Overview

Many datasets can contain patterns or trends of interest to businesses. These patterns can be uncovered using unsupervised learning methods. Learn how this works in this lesson.

To explore more Kubicle data literacy subjects, please refer to our full library.

Summary

  1. Lesson Goal (00:20)

    The goal of this lesson is to learn how unsupervised learning methods can uncover patterns in business data.

  2. Supervised and Unsupervised Learning (00:27)

    To understand unsupervised learning, we contrast it with supervised learning. In a supervised learning example, a bank wants to predict which borrowers will default in the next 12 months. They do this by developing an AI model that analyzes a dataset of borrowers from last year that includes information about the borrowers, including if they defaulted or not. The model knows if each borrower defaulted, and this information is used to supervise the development of the model predicting defaults.

    If we didn’t know if each borrower defaulted, we would only have a dataset containing information about the borrowers. With this dataset, any analysis will focus on finding general trends or patterns in the dataset, because the supervision of knowing if a borrower defaulted is gone. The trends we find by analyzing this dataset may relate to default rates, or they may relate to something else entirely. We’ll have no way of knowing before we run the algorithm.

  3. What is Unsupervised Learning (02:13)

    Unsupervised learning relates to AI applications where the output is not known in advance for the data used to build the model. Unsupervised learning can be used when we want to explore a dataset and find insights and patterns that might otherwise be missed.

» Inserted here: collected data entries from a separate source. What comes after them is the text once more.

-- ==== Sys2Proof/Tests/Slice0.lean ====
section
/-! SUPPORT. The model's own tests. Expected values come from spec/95_test_vectors.md (V and S numbers) or the rule
named; a witness_<Name> theorem shows inputs that meet the hypotheses of Obligations.<Name>. -/

namespace Sys2Proof.Tests

open Sys2Proof.Machine

/-- The machine constructed from an image, with no step bound. -/
def start (image : List Byte) : State := (construct image none).getD State.reset

/-- The state after one step, if there is one. -/
def after (s : State) : Option State :=
  match step s with
  | .next t => some t
  | .fault _ => none
  | .refused _ => none

/-- The start state of the V6 vectors: sixteen bytes, the instruction first, 0x99 at offset 11. -/
def v6 (b0 b1 : Byte) : State :=
  { start [b0, b1, 0, 0, 0, 0, 0, 0, 0, 0, 0, 0x99, 0, 0, 0, 0] with
    a := 0x11, b := 0x22, c := 0x03, d := 0x44, e := 0x55, f := 0x66, ptr := 0x08 }

/-- The start state of the V7 vectors, at offset 0 of an eight-byte image where the vectors use 0x10 of a longer one. -/
def v7 (bytes : List Byte) : State :=
  { start (bytes ++ [0, 0, 0]) with la := 0x11111111, lb := 0x22222222, lc := 0x33333333, ld := 0x44444444, ptr := 0x55555555 }

/-! ### Well-formedness: an ill-formed term for each check -/

theorem test_illFormed_exactByte00 : ¬ (Instr.invalidLead00 0x21).WellFormed := by decide
theorem test_illFormed_exactByte11 : ¬ (Instr.invalidLead11 0x04).WellFormed := by decide
theorem test_wellFormed_invalid : (Instr.invalidLead00 0x3F).WellFormed ∧ (Instr.invalidLead11 0x00).WellFormed := by decide

/-! ### Decoding: one word for each constructor, from V9, V12 and R96 -/

theorem test_decode_halt : decode [0x01] = .instr .halt [] := by decide
theorem test_decode_out : decode [0x02, 0x01] = .instr .out [0x01] := by decide
theorem test_decode_jez : decode [0x21, 0x78, 0x56, 0x34, 0x12] = .instr (.jez 0x12345678) [] := by decide
theorem test_decode_jnz : decode [0x22, 0x00, 0x01, 0x00, 0x00] = .instr (.jnz 0x100) [] := by decide
theorem test_decode_cmp : decode [0xC1] = .instr .cmp [] := by decide
theorem test_decode_add : decode [0xC2] = .instr .add [] := by decide
theorem test_decode_sub : decode [0xC3] = .instr .sub [] := by decide
theorem test_decode_xor : decode [0xC4] = .instr .xor [] := by decide
theorem test_decode_aptr : decode [0xE1, 0xC8] = .instr (.aptr 200) [] := by decide
theorem test_decode_mv : decode [0x6A] = .instr (.mv .e .b) [] := by decide
theorem test_decode_mvLoad : decode [0x4F] = .instr (.mvLoad .a) [] := by decide
theorem test_decode_mvStore : decode [0x7C] = .instr (.mvStore .d) [] := by decide
theorem test_decode_mvMemMem : decode [0x7F] = .instr .mvMemMem [] := by decide
theorem test_decode_mvi : decode [0x70, 0x02] = .instr (.mvi .f 0x02) [] := by decide
theorem test_decode_mviStore : decode [0x78, 0xCD] = .instr (.mviStore 0xCD) [] := by decide
theorem test_decode_mv32 : decode [0x8E] = .instr (.mv32 .la .pc) [] := by decide
theorem test_decode_mvi32 : decode [0x90, 0xEF, 0xBE, 0xAD, 0xDE] = .instr (.mvi32 .lb 0xDEADBEEF) [] := by decide
theorem test_decode_uriMvDst0 : decode [0x47, 0x01] = .instr (.uriMvDst0 7) [0x01] := by decide
theorem test_decode_uriMv32Dst0 : decode [0x80] = .instr (.uriMv32Dst0 0) [] := by decide
theorem test_decode_uriMv32Dst7 : decode [0xB8] = .instr (.uriMv32Dst7 0) [] := by decide
theorem test_decode_uriMv32Src7 : decode [0xB7] = .instr (.uriMv32Src7 .pc) [] := by decide
theorem test_decode_invalidLead00 : decode [0x23] = .instr (.invalidLead00 0x23) [] := by decide
theorem test_decode_invalidLead11 : decode [0xC5] = .instr (.invalidLead11 0x05) [] := by decide
theorem test_decode_truncated : decode [0x21, 0x00, 0x00, 0x00] = .missingOperands 0x21 4 := by decide
theorem test_decode_empty : decode [] = .noOpcode := by decide
theorem test_decodeTableWord : decodeTableWord 16 0xC8E1 = some (.aptr 200) := by decide
theorem test_encode_mvi32 : encode (.mvi32 .lb 0xDEADBEEF) = [0x90, 0xEF, 0xBE, 0xAD, 0xDE] := by decide

/-! ### One step: at most two for each instruction -/

/-- V1: 300 mod 255. -/
theorem test_add_reduces : (after { start [0xC2] with a := 200, b := 100 }).map (fun t => (t.a, t.pc)) = some (45, 1) := by
  decide
/-- V1: the sum 255 gives 0. -/
theorem test_add_255 : (after { start [0xC2] with a := 254, b := 1 }).map (fun t => t.a) = some 0 := by decide
/-- V2: -2 + 255. -/
theorem test_sub_wraps : (after { start [0xC3] with a := 3, b := 5 }).map (fun t => (t.a, t.b)) = some (253, 5) := by decide
/-- V2: the one pair that gives 255. -/
theorem test_sub_255 : (after { start [0xC3] with a := 255, b := 0 }).map (fun t => t.a) = some 255 := by decide
/-- V3. -/
theorem test_xor : (after { start [0xC4] with a := 0xF0, b := 0x3C }).map (fun t => t.a) = some 0xCC := by decide
/-- V3: the whole flag byte is overwritten. -/
theorem test_cmp_equal : (after (start [0xC1])).map (fun t => t.f) = some 0 := by decide
theorem test_cmp_unequal : (after { start [0xC1] with b := 255, f := 9 }).map (fun t => t.f) = some 1 := by decide
/-- V4: unsigned operand. -/
theorem test_aptr : (after { start [0xE1, 0x80] with ptr := 0x1234 }).map (fun t => (t.ptr, t.pc)) = some (0x12B4, 2) := by
  decide
/-- V4: the wrap (D6). -/
theorem test_aptr_wraps : (after { start [0xE1, 0xFF] with ptr := 0xFFFFFF80 }).map (fun t => t.ptr) = some 0x7F := by decide
/-- V5. -/
theorem test_jez_taken : (after (start [0x21, 0x78, 0x56, 0x34, 0x12])).map (fun t => t.pc) = some 0x12345678 := by decide
theorem test_jez_not_taken : (after { start [0x21, 0x10, 0, 0, 0] with f := 255 }).map (fun t => t.pc) = some 5 := by decide
theorem test_jnz_taken : (after { start [0x22, 0xFF, 0xFF, 0xFF, 0xFF] with f := 2 }).map (fun t => t.pc) = some 0xFFFFFFFF := by
  decide
theorem test_jnz_not_taken : (after (start [0x22, 0x10, 0, 0, 0])).map (fun t => t.pc) = some 5 := by decide
/-- R130. -/
theorem test_out : (after { start [0x02] with a := 5 }).map (fun t => (t.out, t.pc)) = some ([5], 1) := by decide
/-- S6, and a HALT in the last byte (R131). -/
theorem test_halt : (after (start [0x01, 0x02, 0x02])).map (fun t => (t.status, t.out, t.pc)) = some (.halted, [], 1) := by
  decide
theorem test_halt_no_step : ((after (start [0x01])).map after) = some none := by decide
/-- V6. -/
theorem test_mv : (after (v6 0x63 0)).map (fun t => (t.d, t.c, t.pc)) = some (0x03, 0x03, 1) := by decide
theorem test_mvLoad_old_c : (after (v6 0x5F 0)).map (fun t => (t.c, t.pc)) = some (0x99, 1) := by decide
theorem test_mvStore : (after (v6 0x7B 0)).map (fun t => (t.mem.read? 11, t.mem.read? 12)) = some (some 0x03, some 0) := by
  decide
theorem test_mvMemMem : (after (v6 0x7F 0)).map (fun t => (t.mem.read? 11, t.pc)) = some (some 0x99, 1) := by decide
theorem test_mvi : (after (v6 0x70 0x02)).map (fun t => (t.f, t.pc)) = some (0x02, 2) := by decide
theorem test_mviStore : (after (v6 0x78 0xCD)).map (fun t => (t.mem.read? 11, t.pc)) = some (some 0xCD, 2) := by decide
/-- V6: a store on the instruction's own operand byte. -/
theorem test_mviStore_self : (after { start [0x78, 0x01] with ptr := 1 }).map (fun t => (t.mem.read? 1, t.pc)) = some (some 1, 2) := by
  decide
/-- V7. -/
theorem test_mv32 : (after (v7 [0xA3])).map (fun t => (t.ld, t.pc)) = some (0x33333333, 1) := by decide
theorem test_mv32_reads_pc : (after (v7 [0xAE])).map (fun t => (t.ptr, t.pc)) = some (1, 1) := by decide
theorem test_mvi32 : (after (v7 [0x98, 0x00, 0x01, 0x00, 0x00])).map (fun t => (t.lc, t.pc)) = some (0x100, 5) := by decide
theorem test_mvi32_jumps : (after (v7 [0xB0, 0x20, 0, 0, 0])).map (fun t => t.pc) = some 0x20 := by decide

/-! ### Faults (V10, V11) -/

/-- The record after one step. -/
def faultOf (s : State) : Option FaultRecord := (after s).bind fun t => t.fault

theorem test_fault_empty_image :
    faultOf (start []) = some ⟨.outOfBoundsAccess, 0, none, some 0, some 1⟩ := by decide
theorem test_fault_invalid00 : faultOf (start [0x00]) = some ⟨.invalidOpcode, 0, some 0x00, none, none⟩ := by decide
theorem test_fault_invalid11 : faultOf (start [0xE2]) = some ⟨.invalidOpcode, 0, some 0xE2, none, none⟩ := by decide
theorem test_fault_uriMvDst0 :
    faultOf (start [0x47, 0x01]) = some ⟨.unreachableRegisterIndex, 0, some 0x47, none, none⟩ := by decide
theorem test_fault_uriMv32Dst0 :
    faultOf (start [0x80]) = some ⟨.unreachableRegisterIndex, 0, some 0x80, none, none⟩ := by decide
theorem test_fault_uriMv32Dst7 :
    faultOf (start [0xB8]) = some ⟨.unreachableRegisterIndex, 0, some 0xB8, none, none⟩ := by decide
theorem test_fault_uriMv32Src7 :
    faultOf (start [0x8F]) = some ⟨.unreachableRegisterIndex, 0, some 0x8F, none, none⟩ := by decide
theorem test_fault_operands : faultOf (start [0x88, 1, 2, 3]) = some ⟨.outOfBoundsAccess, 0, some 0x88, some 1, some 4⟩ := by
  decide
theorem test_fault_operand_before_data :
    faultOf { start [0x78] with ptr := 100 } = some ⟨.outOfBoundsAccess, 0, some 0x78, some 1, some 1⟩ := by decide
theorem test_fault_load : faultOf { start [0x4F] with c := 1 } = some ⟨.outOfBoundsAccess, 0, some 0x4F, some 1, some 1⟩ := by
  decide
theorem test_fault_store_not_wrapped :
    faultOf { start [0x79] with ptr := 0xFFFFFFFF, c := 0xFF }
      = some ⟨.outOfBoundsAccess, 0, some 0x79, some 0x1000000FE, some 1⟩ := by decide
theorem test_fault_memMem : faultOf { start [0x7F] with ptr := 5 } = some ⟨.outOfBoundsAccess, 0, some 0x7F, some 5, some 1⟩ := by
  decide
theorem test_fault_mviStore :
    faultOf { start [0x78, 0x01] with ptr := 2 } = some ⟨.outOfBoundsAccess, 0, some 0x78, some 2, some 1⟩ := by decide
theorem test_fault_off_end :
    faultOf { start [2, 2] with pc := 0xFFFFFFFF }
      = some ⟨.outOfBoundsAccess, 0xFFFFFFFF, none, some 0xFFFFFFFF, some 1⟩ := by decide
theorem test_fault_keeps_state : (after { start [0x4F] with ptr := 1 }).map (fun t => (t.status, t.pc, t.steps)) = some (.faulted, 0, 0) := by
  decide
theorem test_fault_terminal : ((after (start [0x00])).map after) = some none := by decide
theorem test_stepLimit :
    faultOf { start [0x01] with maxSteps := some 0 } = some ⟨.stepLimitExceeded, 0, none, none, none⟩ := by decide
theorem test_stepLimit_last : (after { start [0x01] with maxSteps := some 1 }).map (fun t => (t.status, t.steps)) = some (.halted, 1) := by
  decide
theorem test_causeCodes :
    [Cause.invalidOpcode, .outOfBoundsAccess, .unreachableRegisterIndex, .stepLimitExceeded].map causeCode = [1, 2, 3, 4] := by
  decide

/-! ### Reset and placing a word (V8, S7) -/

theorem test_reset_pc : State.reset.pc = 0 ∧ State.reset.status = .running ∧ State.reset.mem.cells = [] := by decide
theorem test_place_runs : (after (State.reset.withFetchWord 16 0x0548)).map (fun t => (t.a, t.pc)) = some (5, 2) := by decide
theorem test_place_keeps_form : (State.reset.withFetchWord 40 0xDEADBEEF90).mem.wf = true := by decide
/-- R185, R187. -/
theorem test_result : (after (start [0x01])).map State.result = some (some (.ok [])) := by decide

  4. Course Overview (02:42)

    This course will cover the following areas:

    • Uses of unsupervised learning

    • Clustering

    • Association rules

Transcript

Data underpins many aspects of business. Sometimes we know how to analyze that data and extract value from it. But other times it's best just to give our data to a computer and let it find insights. We can do this using unsupervised learning, in this lesson, we'll learn how unsupervised learning methods can uncover patterns in business data. To understand what unsupervised learning is, let's contrast it to supervise learning. Let's say we own a bank and we want to predict which borrowers will default in the next 12 months. We can figure this out by building an artificial intelligence model that this data we have on borrowers from last year this data set will include various pieces of information that might tell us if borrowers are more or less likely to default, like their job, income level, age and so on. Most importantly, the data set will tell us whether each of last year's borrowers actually defaulted or not. This allows an AI model to analyze all the possible variables that might affect if a borrower defaults and find out which ones actually do affect the likelihood of a default. This is called a supervised learning problem because we know if each borrower in the dataset defaults and this information is used to supervise the model as it analyzes the data. But what would happen if we don't know whether each borrower defaulted? In this case, we would still have a data set containing various pieces of information about each borrower but no information on defaults. We can still use artificial intelligence to analyze this data set. But the nature of this analysis now changes. Without knowing whether each borrower has defaulted, our aim is to identify any interesting patterns their groups in the data set. In this case, the algorithm we use to analyze the data will look for any data it can use to identify these patterns or groups. The supervision provided by knowing if each borrower defaults is gone. So this is now an unsupervised learning problem. The groups that the algorithm finds might tell us something about which borrower's default more often or they might tell us something else entirely. Importantly, we have no way of knowing which group a borrower will be in before we run the algorithm. As a result, we can say that an unsupervised learning AI application is one where the output is not known in advance for the data use to build the model.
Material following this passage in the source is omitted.